Cam - The 70 rocks and I would highly recommend it!  Keep in mind that its not a visual scope like the H-alpha type scope but for imaging there's really nothing quite like it.  I've seen the Baader filter and its Calcium but not to the point that you can say its that much different from whitelight imaging.  To its credit, it brings out some details that wouldn't ordinarily be seen in regular continuum whitelight.  But 300$ to have a better whitelight filter is not my idea of a good deal.  A couple hundred more and you could get a PST Cak telescope.  I thought about getting one for a time but decided against it because it was built on the same body that the H-alpha PST was built on.  A good body for visual use and perhaps webcam use but not really ideal for hardcore photographic use.  Lack of focus travel, small aperture, small exit aperture and odd mounting hardware made the decision pretty clear for me. 

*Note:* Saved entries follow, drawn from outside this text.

-- ==== Sys2Proof/Machine/Boot.lean ====
section
/-! DEFINITION. Commands of the reset block and the boot: power-on, failing rails and clocks, the return of power, device reset,
recovery, soft reset, engine faults and the relock of a clock (R44, R55, R56, R305, R466, R467, R492, R541 to R543). -/

namespace Sys2Proof.Machine

/-! ### Power-on reset (R541, R542, R466, R467) -/

/-- The core die awaits power: it has never booted, or it is held for want of power. -/
def awaitsPower (s : State) : Bool := s.chip.held == some 1 || s.chip.held == some 2 || (s.chip.held.isNone && !s.chip.booted)

/-- POWER_ON (R541): both inputs have been good for 10 ms; the isolation switch closes, the rails come up and the boot chain runs. -/
def execPowerOn (goodMs : Nat) (boot : BootInputs) (s : State) : Host.Outcome State Fault Refusal :=
  .next (s.when (decide (10 ≤ goodMs) && awaitsPower s && s.chip.railTries != 2) fun s =>
    bootChain 1 boot (setIsolation false (powerRelease 1 false s)))

/-- RAIL_START_FAIL (R541): every rail goes off; a second failure leaves the rails off until an input falls and returns. -/
def execRailStartFail (_rail percent : Nat) (s : State) : Host.Outcome State Fault Refusal :=
  .next (s.when (decide (percent < 90) && awaitsPower s && s.chip.railTries != 2) fun s =>
    powerOff 1 (s.chip.railTries + 1) false s)

/-- RAIL_LOW (R542): a rail more than 8 % low for 5 µs holds the core die in power-on reset. -/
def execRailLow (_rail lowNs : Nat) (s : State) : Host.Outcome State Fault Refusal :=
  .next (s.when (decide (5000 ≤ lowNs) && s.chip.held.isNone) (powerOff 5 0 true))

/-- REFCLK_LOSS (R542): no edge for 10 µs. -/
def execRefclkLoss (quietNs : Nat) (s : State) : Host.Outcome State Fault Refusal :=
  .next (s.when (decide (10000 ≤ quietNs) && s.chip.held.isNone) (powerOff 6 0 true))

/-- RAIL_RETURN (R542). -/
def execRailReturn (boot : BootInputs) (s : State) : Host.Outcome State Fault Refusal :=
  .next (s.when (s.chip.held == some 5) fun s => bootChain 5 boot (powerRelease 5 true s))

/-- REFCLK_RETURN (R542). -/
def execRefclkReturn (boot : BootInputs) (s : State) : Host.Outcome State Fault Refusal :=
  .next (s.when (s.chip.held == some 6) fun s => bootChain 6 boot (powerRelease 6 true s))

/-- BUS_COLLAPSE (R467): after PWR_FAIL the bus falls below 8,500 mV; a dump in progress ends incomplete. -/
def execBusCollapse (busMv : Nat) (s : State) : Host.Outcome State Fault Refusal :=
  .next (s.when (decide (busMv < 8500) && s.chip.held.isNone && pwrFailing s) (powerOff 2 0 false))

/-- POWER_RETURN (R466): 10 ms of good inputs with POWER_DISABLE low, the dump having ended or been skipped; the isolation
switch closes. -/
def execPowerReturn (v12 v5 goodMs : Nat) (disable : Bool) (boot : BootInputs) (s : State) : Host.Outcome State Fault Refusal :=
  .next (s.when (((s.chip.held.isNone && pwrFailing s && s.chip.dumped && s.safe.dump.isNone) || s.chip.held == some 2)
      && decide (s.fld Reg.PWR.SUPPLY_CFG 15 0 + 600 ≤ v12) && decide (s.fld Reg.PWR.SUPPLY_CFG2 15 0 + 100 ≤ v5)
      && !disable && decide (10 ≤ goodMs)) fun s => bootChain 2 boot (setIsolation false (powerRelease 2 false s)))

/-! ### Device reset (R55, R543) -/

/-- A device reset and the boot chain after it. -/
def resetAndBoot (cause requester : Nat) (forced : Bool) (boot : BootInputs) (s : State) : State :=
  bootChain cause boot (deviceReset cause requester forced s)

/-- The requester may write DEV_RESET with effect (R55). -/
def mayReset (req : Requester) (s : State) : Bool :=
  req == .cox || (req == .debugPort && debugLevel s == 2) || (isStroke req && s.bit Reg.SYS.RESET_CFG 0)

/-- No dirty data is held (R55). -/
def noDirty (s : State) : Bool := dirtyCount s == 0 && !wbActive s

/-- A write of DEV_RESET with GO. -/
def devResetEffect (req : Requester) (v : Word) (boot : BootInputs) (s : State) : State :=
  if !bit v 0 then s
  else if !mayReset req s then raise Page.SYS 9 5 1 {} s
  else if fld v 31 16 ≠ 0x5E7D then raise Page.SYS 9 5 2 {} s
  else if !bit v 1 && !noDirty s then raise Page.SYS 9 5 3 {} s
  else resetAndBoot 4 (Requester.code req) (bit v 1) boot s

/-- DEV_RESET (R55). -/
def execDevReset (req : Requester) (v : Word) (boot : BootInputs) (s : State) : Host.Outcome State Fault Refusal :=
  .next (withWriteOut { boot := boot } req Reg.SYS.DEV_RESET v (devResetEffect req v boot) s)

/-- RESET_N (R543): a pulse of 100 ns to 1 µs may or may not reset the device: a free value says which. -/
def execResetN (lowNs : Nat) (boot : BootInputs) (s : State) : Host.Outcome State Fault Refusal :=
  .next (s.when (s.chip.held.isNone && decide (100 ≤ lowNs)) fun s =>
    if 1000 ≤ lowNs then resetAndBoot 3 0 false boot s
    else if bit s.freeWord 0 then resetAndBoot 3 0 false boot s.useFree
    else s.useFree)

/-- UART_CONTAINER (R492): a good TYPE 4 container runs as stage one with SLOT 3; another is answered with 0x30 plus its code. -/
def execUartContainer (bytes : List Byte) (s : State) : Host.Outcome State Fault Refusal :=
  .next (s.when (s.chip.held.isNone && s.chip.recovery) fun s =>
    let code := conCheck [4] s bytes
    if code = 0 then
      let s1 : State := { s with chip := { s.chip with recovery := false } }
      handOff 3 bytes (⟨false, false, 0, 0⟩, ⟨false, false, 0, 0⟩) s1
    else { s with chip := { s.chip with uart := s.chip.uart ++ [BitVec.ofNat 8 (0x30 + code)] } })

/-! ### Soft reset (R44, R330) -/

/-- The block of page `p` is reset: its work ends, its state and registers return, CTRL keeps its bits until the reset is over. KEEL
returns to CS_MODE 0 with the spindle stopped alone (R112). -/
def softResetEffect (p : Nat) (v : Word) (s : State) : State :=
  if !bit v 1 ∨ s.bit (Reg.CTRL p) 1 then s
  else
    let old := s.reg (Reg.CTRL p)
    let s0 := blockEnd p s
    let left := s0.cache.lines
    let s1 := startRestore p (blockReset p (heldKeys p) (clearCheck p s0))
    let s2 := s1.setReg (Reg.CTRL p) (setBit old 1 true)
    if p = Page.SAFE then wbReview (showHealth s2)
    else if p = Page.CACHE then modCache (fun c => { c with lines := left }) s2
    else if p = Page.KEEL ∧ keelState s ≠ 0 then s2.setFld (Reg.STATUS p) 17 16 (s.fld (Reg.STATUS p) 17 16)
    else s2

/-- SOFT_RESET (R44). -/
def execSoftReset (req : Requester) (page : Nat) (v : Word) (s : State) : Host.Outcome State Fault Refusal :=
  .next (s.when (bit v 1) (withWrite req (Reg.CTRL page) v (softResetEffect page v)))

/-- SOFT_RESET_DONE (R44): SOFT_RESET clears itself, and CTRL holds its reset value. -/
def execSoftResetDone (page : Nat) (s : State) : Host.Outcome State Fault Refusal :=
  .next (s.when (s.bit (Reg.CTRL page) 1) fun s =>
    let s1 := if page = Page.CACHE then cacheReset s else s
    if page = Page.CACHE ∧ s1.cache.lines ≠ [] then s1 else s1.setReg (Reg.CTRL page) (regReset (Reg.CTRL page)))

/-! ### Engine faults (R305) and clocks (R56) -/

/-- The code names a microcoded engine that is present, powered and not in machine check. -/
def engineUp (s : State) (c : Nat) : Bool := decide (0x10 ≤ c) && decide (c ≤ 0x34) && blockAlive s (enginePage c)

/-- MICROCODE_FAULT (R303 to R305): the engine fetches at `addr`. It enters machine check with the code of the check that the fetch fails;
else it executes the word. -/
def execMicrocodeFault (engine addr : Nat) (x : MicroFetch) (s : State) : Host.Outcome State Fault Refusal :=
  .next (s.when (engineUp s engine) fun s =>
    match microCode s engine addr x with
    | some c => engineCheck engine (sourceOf (enginePage engine) 0) c s
    | none => microRun engine addr x s)

/-- POLL_TIMEOUT (R305, R526): not while the debug port halts the engine. -/
def execPollTimeout (engine _addr : Nat) (s : State) : Host.Outcome State Fault Refusal :=
  .next (s.when (engineUp s engine && !engineHalted s engine) (engineCheck engine (sourceOf (enginePage engine) 0) 4))

end Sys2Proof.Machine
end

When I got my scope I was looking for the image that I saw in those old spectro heliographs made by Hale.  The craggy looking surface with the jet black spots surrounded by spider arms of flame and gas filaments was what I was after.  After getting the Calcium scope I can say that I was not disappointed.
Its pretty light weight, is very well built, and is compact enough to take anywhere.  Its got a very even image photographically and with the draw tube on it just about any camera will come to focus. 

Speaking of focus, that's the one thing I can say that I don't like about it.  The focusing unit is a helical system that grips the scope such that you have to shake the scope to focus it.  It takes some practice and getting used to but is workable if you turn it real slow.  I'd rather have a crayford on it but its not made to accept a 3rd party focusing unit.  I was told that the designers main concerns regarding it were safety.  All the pieces to it are none removable.  The BF stays in the scope and there is no way to remove the front filter.  Everything is pretty much cemented in place.  In spite of the focuser its still a very cool scope.  It comes with a nice case and its own mounting clamshell. 

Calcium K-line imaging is alot like H-alpha with the biggest difference being the view through the scope.  K-line is not going to wow you right off because you do not see as much visual detail as H-alpha when looking though the eyepiece.  Some folks don't see any.  But after you connect your camera you'll realize how different it actually is. 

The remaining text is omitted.